TS&S: You look at a guy like Kevin Parker and you see all of the instruments that he plays and his skills in producing albums entirely on his own. For someone making music, I feel like their influence in the music world today must be tremendous. It’s interesting that you draw musical interest from them.

Jackson: What he [Kevin Parker; Tame Impala] does really well is blending together acoustic and electronic sounds which is something I’m always trying to do. And if you listen to his new album, Currents, a lot of the beats are kind of hip hop sounding.

TS&S: There’s a huge R&B influence to their sound.

Jackson: Yeah. He actually does a lot of the things that I want to do with my music and he’s doing it really well. He’s super talented and I love his music.

TS&S: Tame Impala largely draws on the producing aspect of music but also has a large performative aspect as well. You’ve recently shifted towards more of a live performance. Can you tell us a little bit about this shift and the new included components you use in your live set while touring?

Jackson: I’ve always been trying to use live things in my set.
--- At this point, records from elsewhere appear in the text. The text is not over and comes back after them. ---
-- ==== Sys2Proof/Machine/HostWindow.lean ====
section
/-! DEFINITION. Machine/HostWindow.lean: host reads and writes, interrupts, the rings and the PCIe link (R214 to R249). -/

namespace Sys2Proof.Machine

open Sys2Proof

/-! ### Accesses (R216 to R225) -/

/-- Bytes of an access. -/
def widthBytes : Width → Nat
  | .w8 => 1
  | .w16 => 2
  | .w32 => 4

/-- WIDTH codes of ACCESS_ERR. -/
def widthCode : Width → Nat
  | .w8 => 0
  | .w16 => 1
  | .w32 => 2

/-- The path reaches the window: PCIe while its link is up, SPI outside Shelf and as soon as a Keystone run begins (R242, R243).
(DEDUCED: log entry 109) -/
def pathUp (p : HostPath) (s : State) : Bool :=
  match p with
  | .pcie => s.host.linkUp && !s.host.perst
  | .spi => decide (tickNs s.sup.mode ≠ 0) || s.clk.reference

/-- Log an access in ACCESS_ERR (R225). -/
def logAccess (kind : Nat) (p : HostPath) (write : Bool) (width off : Nat) (s : State) : State :=
  let e := s.host.err
  if e.count = 0 then
    setCause causeAccess (updHost (fun h => { h with err :=
      { offset := BitVec.ofNat 16 off, kind := BitVec.ofNat 3 kind, path := decide (p = .spi), write := write
        width := BitVec.ofNat 2 width, overflow := false, count := 1 } }) s)
  else updHost (fun h => { h with err := { e with overflow := true, count := if e.count = 255 then 255 else e.count + 1 } }) s

/-- An access is not aligned, or its byte enables leave gaps (R220, R222). -/
def unaligned (off : Nat) (w : Width) (uneven : Bool) : Bool := uneven || decide (off % widthBytes w ≠ 0)

/-- The side effect of a base read of a register, and the value it returns (R66, R217, R225, R238, R239). -/
def baseRead (p : HostPath) (o v : Nat) (s : State) : State × Nat :=
  if o = 0x0014 then ({ s with sup := { s.sup with vinMinMv := s.sup.vinMv } }, v)
  else if o = 0x0024 then (updHost (fun h => { h with err := {} }) s, v)
  else if o = 0x0200 then (takeSnap 0 s, s.tb.now % nsPerS)
  else if o = 0x0228 then (updHost (fun h => { h with inbound := h.inbound.filter fun x => decide (x.1 ≠ p) }) s, v)
  else (s, v)

/-- A read of the window (R219, R220, R223, R224). -/
def hostRead (p : HostPath) (off : Nat) (w : Width) (uneven : Bool) (s : State) : State :=
  let n := widthBytes w
  let o := off % 0x8000 / 4 * 4
  if !pathUp p s then s
  else if unaligned off w uneven then
    emit (.hostRead p (List.replicate n 0xFF)) (logAccess 2 p false (widthCode w) off s)
  else
    match windowWord p o s with
    | none => emit (.hostRead p (List.replicate n 0)) (logAccess 3 p false (widthCode w) off s)
    | some v =>
      let r := if off < 0x8000 then baseRead p o v s else (s, v)
      emit (.hostRead p (slice (le 4 r.2) (off % 4) n)) r.1

/-- A host write that is performed is counted and passes the inbound buffer of its path (R239, R245). (DEDUCED: log entries 100, 104) -/
def noteWrite (p : HostPath) (off : Nat) (b : List Byte) (s : State) : State :=
  updHost (fun h =>
    { h with
      hostWrites := h.hostWrites + 1
      inbound := (h.inbound ++ [(p, off, b)]).drop (h.inbound.length + 1 - 8) }) s

/-! ### Rings (R228 to R237) -/

/-- A ring fault (R236). -/
def ringFault (cause : Nat) (s : State) : State :=
  let s1 := updHost (fun h => { h with rings := { h.rings with enable := false, fault := BitVec.ofNat 2 cause } }) s
  setCause causeRingFault (raise .hostRingFault 0 (enc [(1, cause), (1, b2n s.host.rings.ownerSpi)]) s1)

/-- Entries of the request and of the response ring. -/
def reqEntries (r : Rings) : Nat := 2 ^ r.reqLog2.toNat
def rspEntries (r : Rings) : Nat := 2 ^ r.rspLog2.toNat

/-- Change the rings. -/
def updRings (f : Rings → Rings) (s : State) : State := updHost (fun h => { h with rings := f h.rings }) s

/-- ENTRIES_LOG2 in range (R234, R245). -/
def log2Ok (r : Rings) : Bool :=
  let top := if r.locBuffer then 2 else 8
  decide (1 ≤ r.reqLog2.toNat ∧ r.reqLog2.toNat ≤ top ∧ 1 ≤ r.rspLog2.toNat ∧ r.rspLog2.toNat ≤ top)

/-- ENABLE is written while the rings are disabled: the path becomes the owner, and the rings are served or a fault is raised (R233,
R236). -/
def enableRings (p : HostPath) (loc : Bool) (s : State) : State :=
  let spi := decide (p = .spi)
  let s1 := updRings (fun r => { r with ownerSpi := spi, locBuffer := loc }) s
  if !log2Ok s1.host.rings || (!loc && (spi || !s.host.busMaster)) then ringFault 1 s1
  else updRings (fun r => { r with enable := true }) s1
I have a keyboard, a drum pad, a cahone, I do whistling, and then I do live mixing of my music and it’s all kind of blended in this one man band sort of thing. I want to have the smoothness and transitions of a DJ set but at the same time I want to be playing things because at the same time it helps me get into the music and I think it can help other people get into the music too. I’m really big on having a performance.
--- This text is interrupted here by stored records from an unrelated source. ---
/-- Chapter 17: the events of the field pins and of the converter take effect (R641 to R674).
(the model's choices: log entries 239 to 251) -/
def Obligations.FieldEventsRun : Prop :=
  (∀ pin mv, Takes (fun t => .fioInputChange t pin mv) (fun u => fieldRuns u)
    (fun u => updFio pin (movePin mv (settleInput pin u).elapsed (settleInput pin u).tb.now) (settleInput pin u))) ∧
  (∀ pin, Takes (fun t => .debounce t pin) (fun u => fieldRuns u) (settleInput pin)) ∧
  (∀ pin, Takes (fun t => .currentLimit t pin true) (fun u => fieldRuns u ∧ (fioOf pin u).mode = 3 ∧ (fioOf pin u).on)
    (fun u => updFio pin (fun p => retest u.elapsed
      { p with limitSince := some (p.limitSince.getD u.elapsed), retryAt := none }) u)) ∧
  (∀ pin, Takes (fun t => .currentLimit t pin false) (fun u => fieldRuns u ∧ (fioOf pin u).mode = 3 ∧ (fioOf pin u).on)
    (fun u => recoverOutput pin (updFio pin (fun p => retest u.elapsed { p with limitSince := none }) u))) ∧
  (∀ pin, Takes (fun t => .overcurrentLatch t pin) (fun u => fieldRuns u ∧ (fioOf pin u).mode = 3 ∧ (fioOf pin u).on ∧
      heldFor (fioOf pin u).limitSince (usNs 200) u.elapsed)
    (fun u => fioFault pin 0 (tallyAdd 7 1 (updFio pin (latchOff u.elapsed) u)))) ∧
  (∀ pin, Takes (fun t => .outputRetry t pin)
    (fun u => let p := fioOf pin u
      fieldRuns u ∧ p.mode = 3 ∧ p.latched ∧ p.retry ∧ p.on = false ∧ p.commanded ∧ driveOf p ∧ p.retryNum < retryInstant p u.elapsed)
    (fun u => updFio pin (fun p => { p with
      on := true
      retries := p.retries.add32 1
      retryNum := retryInstant p u.elapsed
      retryAt := some u.elapsed }) u)) ∧
  (∀ pin, Takes (fun t => .readbackConflict t pin)
    (fun u => fieldRuns u ∧ (fioOf pin u).conflict = false ∧ testHeld false (fioOf pin u) u.elapsed)
    (fun u => fioFault pin 1 (updFio pin (fun p => { p with
      conflict := true, conflictSticky := true, conflicts := p.conflicts.add32 1 }) u))) ∧
  (∀ pin, Takes (fun t => .conflictClear t pin)
    (fun u => fieldRuns u ∧ (fioOf pin u).conflict ∧ testHeld true (fioOf pin u) u.elapsed)
    (fun u => fioFault pin 3 (updFio pin (fun p => { p with conflict := false }) u))) ∧
  (∀ pin x, Takes (fun t => .pulseStart t pin)
    (fun u => (fioOf pin u).pulse = some x ∧ timerDue .fio x.timer u ∧ x.active = false)
    (fun u => setTimer x.timer { timerOf x.timer u with next := x.start + usNs x.widthUs }
      (updFio pin (fun p => redrive u.elapsed { p with pulse := some { x with active := true } }) u))) ∧
  (∀ pin x, Takes (fun t => .pulseEnd t pin) (fun u => (fioOf pin u).pulse = some x ∧ timerDue .fio x.timer u ∧ x.active)
    (fun u => setTimer x.timer {} (updFio pin (fun p => redrive u.elapsed { p with pulse := none }) u))) ∧
  (∀ low high, Takes (fun t => .vinConversion t low high) (fun u => adcRuns u)
    (fun u =>
      let r := vinResult u.io.vinPrev low.toNat high.toNat
      let v := takeSample 0 r (u.tb.now / usNs 100 * usNs 100) u
      { v with
        io := { v.io with vinPrev := some r.value.toNat }
        sup := { v.sup with vinMv := r.value.toNat, vinMinMv := min v.sup.vinMinMv r.value.toNat } })) ∧
  (∀ c openTest code value, c ≠ 0 → Takes (fun t => .adcConversion t c openTest code value) (fun u => adcRuns u ∧ adcEnabled c u)
    (fun u => takeSample c (adcResult c (adcOf c u) openTest code.toNat value u.freeCtr) (adcStart c u.tb.now)
      { u with freeCtr := u.freeCtr + 1 })) ∧
  (∀ g, Takes (fun t => .adcCapture t) (fun u => u.io.capture = some g ∧ timerDue .adc g u)
    (fun u => raise .adcCapture 0 ((List.range 7).flatMap fun c =>
        enc [(1, adcStatus c u), (1, adcFlags c u)] ++ beInt 4 (adcOf c u).value)
      (setTimer g (firedTimer (timerOf g u) u.tb.now) u))) ∧
  (∀ b, Takes (fun t => .uart0Cts t b) (fun _ => True)
    (fun u => releaseUart0 { u with io := { u.io with ext := setBit u.io.ext 1 (!b) } }))

/-- Chapters 18 and 19: the schedules and windows of the counters take effect (R718 to R733).
(the model's choices: log entries 269 to 275) -/
def Obligations.CounterEventsRun : Prop :=
  (∀ x, Takes (fun t => .snapshotScheduleFire t)
    (fun u => u.cnt.sched = some x ∧ timerDue .snapshot x.timer u ∧
      ch0Powered (setTimer x.timer (firedTimer (timerOf x.timer u) u.tb.now) u))
    (fun u => storeSnap (setTimer x.timer (firedTimer (timerOf x.timer u) u.tb.now) u))) ∧
  Takes (fun t => .bwWindowEnd t)
    (fun u => dataPlaneMode u.sup.mode ∧ u.cnt.bwStart + usNs u.cnt.bwWindowUs ≤ u.tb.now)
    (fun u => evalBw { endBwWindow false u with cnt := { (endBwWindow false u).cnt with
      bwStart := u.cnt.bwStart + usNs u.cnt.bwWindowUs } }) ∧
  (∀ n, Takes (fun t => .monitorWindowEnd t n) (fun u => monitorsRun u ∧ (monOf n u).kind = 1) (endMonWindow n)) ∧
  (∀ w k task pc, Takes (fun t => .perfOverflow t w k task pc)
    (fun u => let x := Tbl.get {} (coreDbg w u).perf k.val
      coreUp w u ∧ (coreDbg w u).halted = false ∧ (bitOf x.mask task.val ∨ x.event = 1) ∧ x.mode = 2)
    (fun u => updCore w (addSample k.val task.val pc.toNat u.tb.now) u)) ∧
  (∀ w k task pc, Takes (fun t => .perfOverflow t w k task pc)
    (fun u => let x := Tbl.get {} (coreDbg w u).perf k.val
      coreUp w u ∧ (coreDbg w u).halted = false ∧ (bitOf x.mask task.val ∨ x.event = 1) ∧ x.mode = 1)
    (fun u =>
      let x := Tbl.get {} (coreDbg w u).perf k.val
      updCore w (fun c => { c with perf := Tbl.set {} c.perf k.val { x with value := (x.value + 2 ^ 48) % 2 ^ 64 } }) u))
TS&S: In the formative stages of your career, how did working with artists like Odesza and Gramatik influence you as an artist?

Jackson: My first tour was with Odesza and that was a big influence on me. Their set is really well thought out and I was really inspired to see how their live set progressed. Especially now, I just did their show with them at Red Rocks and saw them bring on string players, a marching band…It’s just really cool to see this large scale production and that’s always how I’ve kind of envisioned my live shows going too. To see them execute it so well, it’s almost more than just a music show it’s kind of like a theatre.

TS&S: Almost like a theatrical performance.

Jackson: Yeah, and that’s something that I’ve always wanted to do and it’s really inspiring to me. And Gramatik too he has a great live show. And touring with Griz too… I’ve always been able to tour with live acts and it really makes me better at what I do.

TS&S: Speaking of a live performative act, we just saw [Supergroup] Big Grizmatik take the stage last night. All of the tremendous amounts of instruments and production that goes into is extremely awesome to see. It’s really eclectic. Are you planning on making the shift towards a large scale theatrical performance?

Jackson: It’s tough to say. I definitely want to continue evolving and expanding my show. I do what to make it something really big and unique. But I’m still thinking of a bunch of different ideas for how to do that. Because I want to do it my own way I don’t necessarily want to do what everybody else does.

TS&S: So you’re sort of in the formative stages of trying to plan all that stuff?

J: Yeah and, like, how am I gonna do this but stay true to me and give people something that they can’t get at any other show, you know? But I definitely want to keep expanding it and possible start playing with other players almost like a band of some sort. But for now I’m sticking with the solo show and improving that.